Identifying the distribution of the least squares estimate with linear regression

72 Views Asked by At

The model is set up as follows: Random variables $Y_1,Y_2,...,Y_n$ are given by $Y_i=\alpha+\beta x_i+\epsilon_i$ where $\alpha,\beta$ and $x_1,...,x_n$ are constants with $\sum_{i=1}^n x_i=0$ and $\epsilon_1,...,\epsilon_n$ are independent $N(0,\sigma^2)$ random variables. We define $$\hat{\alpha}=\frac{1}{n}\sum_{i=1}^n Y_i$$ and $$\hat{\beta}=\Big(\sum_{i=1}^n x_iY_i\Big)/\Big(\sum_{i=1}^nx_i^2\big)$$

The question is then to choose the first and second rows of an $n\times n$ orthogonal matrix $A$ appropriately so that $Z=AY$ satisfies $$R^2=\sum_{i=1}^n (Y_i-\hat{\alpha}-\hat{\beta}x_i)^2=\sum_{i=3}^n Z_i^2$$ and hence deduce the joint distribution of $\hat{\alpha},\hat{\beta}$ and $R^2/\sigma^2$.

So far, I have found the joint distribution of $\hat{\alpha}$ and $\hat{\beta}$, and computed their covariance matrix.
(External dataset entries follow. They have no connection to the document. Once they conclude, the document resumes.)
theorem witness_SystemCommands :
    (∃ (s : State) (h : Hdr), (Accepts s.toHub h 0x0101)) ∧
    (∃ (s : State) (h : Hdr) (p : List Byte), (Accepts s.toHub h 0x0102) ∧ (p.length = 4) ∧ (pl p 0 2 = 0x5AA5) ∧ (plZero p 2 2 = true)) ∧
    (∃ (s : State) (h : Hdr) (p : List Byte), (Accepts s.toHub h 0x0103)) ∧
    (∃ (s : State) (h : Hdr) (p : List Byte), (Accepts s.toHub h 0x0104) ∧ (p.length = 8) ∧ (pl p 0 4 < 2 ^ 20) ∧ (pl p 0 4 % 2 = 0) ∧ (pl p 4 1 ≤ 3) ∧ (plZero p 5 3 = true)) ∧
    (∃ (s : State) (h : Hdr), let u := s.takeCmd h 0x0105; (Accepts s.toHub h 0x0105)) ∧
    (∃ (s : State) (h : Hdr) (p : List Byte), let u := s.takeCmd h 0x0106; (Accepts s.toHub h 0x0106) ∧ (p.length = 8) ∧ (pl p 0 4 % 4 = 0) ∧ (pl p 4 2 = 1) ∧ (plZero p 6 2 = true) ∧ (isReg (pl p 0 4) = true) ∧ (u.allowed 3 (pl p 0 4) 0 = true) ∧ (RingClean (u.readEffect 3 (pl p 0 4)) 41)) ∧
    (∃ (s : State) (h : Hdr) (p : List Byte), let u := s.takeCmd h 0x0106; (Accepts s.toHub h 0x0106) ∧ (p.length = 8) ∧ (pl p 0 4 % 4 = 0) ∧ (pl p 4 2 = 1) ∧ (plZero p 6 2 = true) ∧ (isReg (pl p 0 4) = true) ∧ (u.allowed 3 (pl p 0 4) 0 = false) ∧ (RingClean u 41)) ∧
    (∃ (s : State) (h : Hdr) (p : List Byte), let u := s.takeCmd h 0x0107; (Accepts s.toHub h 0x0107) ∧ (p.length = 12) ∧ (pl p 0 4 % 4 = 0) ∧ (pl p 4 2 = 1) ∧ (plZero p 6 2 = true) ∧ (isReg (pl p 0 4) = true) ∧ (u.allowed 3 (pl p 0 4) 1 = true) ∧ ((u.writeReg 3 (pl p 0 4) (pl p 8 4)).1 = stOK) ∧ (RingClean (u.writeReg 3 (pl p 0 4) (pl p 8 4)).2 41)) ∧
    (∃ (s : State) (h : Hdr) (p : List Byte), let u := s.takeCmd h 0x0107; (Accepts s.toHub h 0x0107) ∧ (p.length = 12) ∧ (pl p 0 4 % 4 = 0) ∧ (pl p 4 2 = 1) ∧ (plZero p 6 2 = true) ∧ (isReg (pl p 0 4) = true) ∧ (u.noViolation (pl p 0 4) = false) ∧ (u.allowed 3 (pl p 0 4) 1 = false) ∧ (RingClean u 41)) ∧
    (∃ (s : State) (h : Hdr) (p : List Byte) (i : Nat), (Accepts s.toHub h 0x0107) ∧ (p.length = 12) ∧ (i < 256) ∧ (pl p 0 4 = CAL_REF i) ∧ (pl p 4 2 = 1) ∧ (plZero p 6 2 = true) ∧ (s.asy.sealSt ≠ 1) ∧ (s.mode ≠ mLOADING) ∧ (RingClean (s.takeCmd h 0x0107) 41)) ∧
    (∃ (s : State) (h : Hdr) (p : List Byte) (ws : Nat → Nat), let n := pl p 4 2; let after := fun k => (List.range k).foldl (fun (v : Hub) i => (v.hostRead (pl p 0 4 + 4 * i)).2) (s.takeCmd h 0x0106); (Accepts s.toHub h 0x0106) ∧ (p.length = 8) ∧ (rangeBad (pl p 0 4) (pl p 4 2) 256 = false) ∧ (plZero p 6 2 = true) ∧ ((∀ i < n, ((after i).hostRead (pl p 0 4 + 4 * i)).1.toOption = some (ws i))) ∧ (RingClean (after n) 41)) ∧
    (∃ (s : State) (h : Hdr) (p : List Byte) (ws : Nat → Nat), let n := pl p 4 2; let after := fun k => (List.range k).foldl (fun (v : Hub) i => (v.hostRead (pl p 0 4 + 4 * i)).2) (s.takeCmd h 0x0106); ∃ (k : Nat), ∃ (st : Nat), (Accepts s.toHub h 0x0106) ∧ (p.length = 8) ∧ (rangeBad (pl p 0 4) (pl p 4 2) 256 = false) ∧ (plZero p 6 2 = true) ∧ (k < n) ∧ ((∀ i < k, ((after i).hostRead (pl p 0 4 + 4 * i)).1.toOption = some (ws i))) ∧ (((after k).hostRead (pl p 0 4 + 4 * k)).1 = .error st) ∧ (RingClean (after (k + 1)) 41)) ∧
    (∃ (s : State) (h : Hdr) (p : List Byte), let n := pl p 4 2; let put := fun (v : Hub) i => v.hostWrite (pl p 0 4 + 4 * i) (pl p (8 + 4 * i) 4); let after := fun k => (List.range k).foldl (fun (v : Hub) i => (put v i).2) (s.takeCmd h 0x0107); (Accepts s.toHub h 0x0107) ∧ (p.length = 8 + 4 * pl p 4 2) ∧ (rangeBad (pl p 0 4) (pl p 4 2) 254 = false) ∧ (plZero p 6 2 = true) ∧ ((∀ i < n, (put (after i) i).1 = stOK)) ∧ (RingClean (after n) 41)) ∧
    (∃ (s : State) (h : Hdr) (p : List Byte), let n := pl p 4 2; let put := fun (v : Hub) i => v.hostWrite (pl p 0 4 + 4 * i) (pl p (8 + 4 * i) 4); let after := fun k => (List.range k).foldl (fun (v : Hub) i => (put v i).2) (s.takeCmd h 0x0107); ∃ (k : Nat), ∃ (st : Nat), (Accepts s.toHub h 0x0107) ∧ (p.length = 8 + 4 * pl p 4 2) ∧ (rangeBad (pl p 0 4) (pl p 4 2) 254 = false) ∧ (plZero p 6 2 = true) ∧ (k < n) ∧ ((∀ i < k, (put (after i) i).1 = stOK)) ∧ ((put (after k) k).1 = st) ∧ (st ≠ stOK) ∧ (RingClean (after (k + 1)) 41)) :=
  ⟨⟨st (hub 2 []), hd, by decide +kernel⟩,
   ⟨st (hub 2 []), hd, [165, 90, 0, 0], by decide +kernel⟩,
   ⟨st (hub 2 []), hd, [1, 2, 3], by decide +kernel⟩,
   ⟨st (hub 2 []), hd, [222, 188, 10, 0, 3, 0, 0, 0], by decide +kernel⟩,
   ⟨st (hub 2 []), hd, by decide +kernel⟩,
   ⟨st (hub 2 [(FW_WIN_BASE 3 0, 0x40020000), (FW_WIN_LIMIT 3 0, 0x4002FFFC), (FW_WIN_ATTR 3 0, 0x7)]), hd, [0, 0, 2, 64, 1, 0, 0, 0], by decide +kernel, by decide +kernel, by decide +kernel, (by decide +kernel), by decide +kernel, by decide +kernel, by decide +kernel, ringClean_of (by decide +kernel) (by decide +kernel) _⟩,
   ⟨st (hub 2 []), hd, [0, 0, 0, 64, 1, 0, 0, 0], by decide +kernel, by decide +kernel, by decide +kernel, (by decide +kernel), by decide +kernel, by decide +kernel, by decide +kernel, ringClean_of (by decide +kernel) (by decide +kernel) _⟩,
   ⟨st (hub 2 [(FW_WIN_BASE 3 0, 0x40020000), (FW_WIN_LIMIT 3 0, 0x4002FFFC), (FW_WIN_ATTR 3 0, 0x7)]), hd, [8, 0, 2, 64, 1, 0, 0, 0, 64, 0, 0, 0], by decide +kernel, by decide +kernel, by decide +kernel, (by decide +kernel), by decide +kernel, by decide +kernel, by decide +kernel, (by decide +kernel), ringClean_of (by decide +kernel) (by decide +kernel) _⟩,
   ⟨st (hub 2 []), hd, [4, 0, 1, 64, 1, 0, 0, 0, 64, 0, 0, 0], by decide +kernel, by decide +kernel, by decide +kernel, (by decide +kernel), by decide +kernel, by decide +kernel, by decide +kernel, (by decide +kernel), ringClean_of (by decide +kernel) (by decide +kernel) _⟩,
   ⟨st (hub 2 []), hd, leBytes 4 (CAL_REF 4) ++ [1, 0, 0, 0, 1, 2, 3, 4], 4, by decide +kernel, by decide +kernel, by decide +kernel, (by decide +kernel), by decide +kernel, by decide +kernel, by decide +kernel, (by decide +kernel), ringClean_of (by decide +kernel) (by decide +kernel) _⟩,
   ⟨st (hub 2 [(FW_WIN_BASE 3 0, 0x40020000), (FW_WIN_LIMIT 3 0, 0x4002000C), (FW_WIN_ATTR 3 0, 0x7)]), hd, [8, 0, 2, 64, 2, 0, 0, 0], fun i => if i = 0 then 3200 else 4384, by decide +kernel, by decide +kernel, by decide +kernel, (by decide +kernel), by decide +kernel, ringClean_of (by decide +kernel) (by decide +kernel) _⟩,
   ⟨st (hub 2 [(FW_WIN_BASE 3 0, 0x40020000), (FW_WIN_LIMIT 3 0, 0x4002000C), (FW_WIN_ATTR 3 0, 0x7)]), hd, [8, 0, 2, 64, 3, 0, 0, 0], fun i => if i = 0 then 3200 else 4384, 2, stFROZEN, by decide +kernel, by decide +kernel, by decide +kernel, (by decide +kernel), by decide +kernel, by decide +kernel, refused_of (by decide +kernel), ringClean_of (by decide +kernel) (by decide +kernel) _⟩,
   ⟨st (hub 2 [(FW_WIN_BASE 3 0, 0x40020000), (FW_WIN_LIMIT 3 0, 0x4002000C), (FW_WIN_ATTR 3 0, 0x7)]), hd, [8, 0, 2, 64, 2, 0, 0, 0, 64, 0, 0, 0, 30, 0, 0, 0], by decide +kernel, by decide +kernel, by decide +kernel, (by decide +kernel), by decide +kernel, ringClean_of (by decide +kernel) (by decide +kernel) _⟩,
   ⟨st (hub 2 [(FW_WIN_BASE 3 0, 0x40020000), (FW_WIN_LIMIT 3 0, 0x4002000C), (FW_WIN_ATTR 3 0, 0x7)]), hd, ([8, 0, 2, 64, 2, 0, 0, 0, 63] ++ List.replicate 7 0), 0, stBAD_ARG, by decide +kernel, by decide +kernel, by decide +kernel, (by decide +kernel), by decide +kernel, by decide +kernel, by decide +kernel, (by decide +kernel), ringClean_of (by decide +kernel) (by decide +kernel) _⟩⟩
I then chose the first two rows of $A$ to be $\big(\frac{1}{\sqrt{n}},..., \frac{1}{\sqrt{n}}\big)$ and $\Big(\frac{x_1}{\sqrt{\sum x_i^2}},..., \frac{x_n}{\sqrt{\sum x_i^2}}\Big)$, respectively, which gave me the desired relation $R^2=\sum_{i=1}^n (Y_i-\hat{\alpha}-\hat{\beta}x_i)^2=\sum_{i=3}^n Z_i^2$.

This is when I get confused. Because $A$ is orthogonal, $Z_1,...,Z_n$ are independent and identically distributed $N(0,\sigma^2)$ random variables. Then $R^2/\sigma^2$ is $\chi_{n-2}^2$, and as this is independent from the $\hat{\alpha},\hat{\beta}$ (since the $Z_i$ are independent) we're done. But multiplying out the first row of $A$ with $Y$ in fact gives $Z_1=\sqrt{n}\hat{\alpha}$, which has mean $\alpha$, not $0$, which obviously does not make sense.

Should I choose my rows of $A$ slightly differently? The only thing is that choosing them in the way I have makes it clear that $A$ is in fact orthogonal, and it is really straightforward to deduce the relation $R^2=\sum_{i=1}^n (Y_i-\hat{\alpha}-\hat{\beta}x_i)^2=\sum_{i=3}^n Z_i^2$.

1

There are 1 best solutions below

0
On

A year late, but: Your error is in concluding that

$Z_1,\ldots,Z_n$ are independent and identically distributed $N(0,\sigma^2)$ random variables.

Given that $A$ is orthogonal and that $\operatorname{Cov}(Y)=\sigma^2I$ you can assert that $Z:=AY$ has covariance matrix $$\operatorname{Cov}(Z)=\operatorname{Cov}(AY)=A\operatorname{Cov}(Y)A^T=A(\sigma^2I)A^T=\sigma^2I.$$ Since the joint distribution of the $Y$'s is multivariate normal, it follows that the $Z$'s are independent normal with common variance $\sigma^2$. However, this doesn't say anything about their means.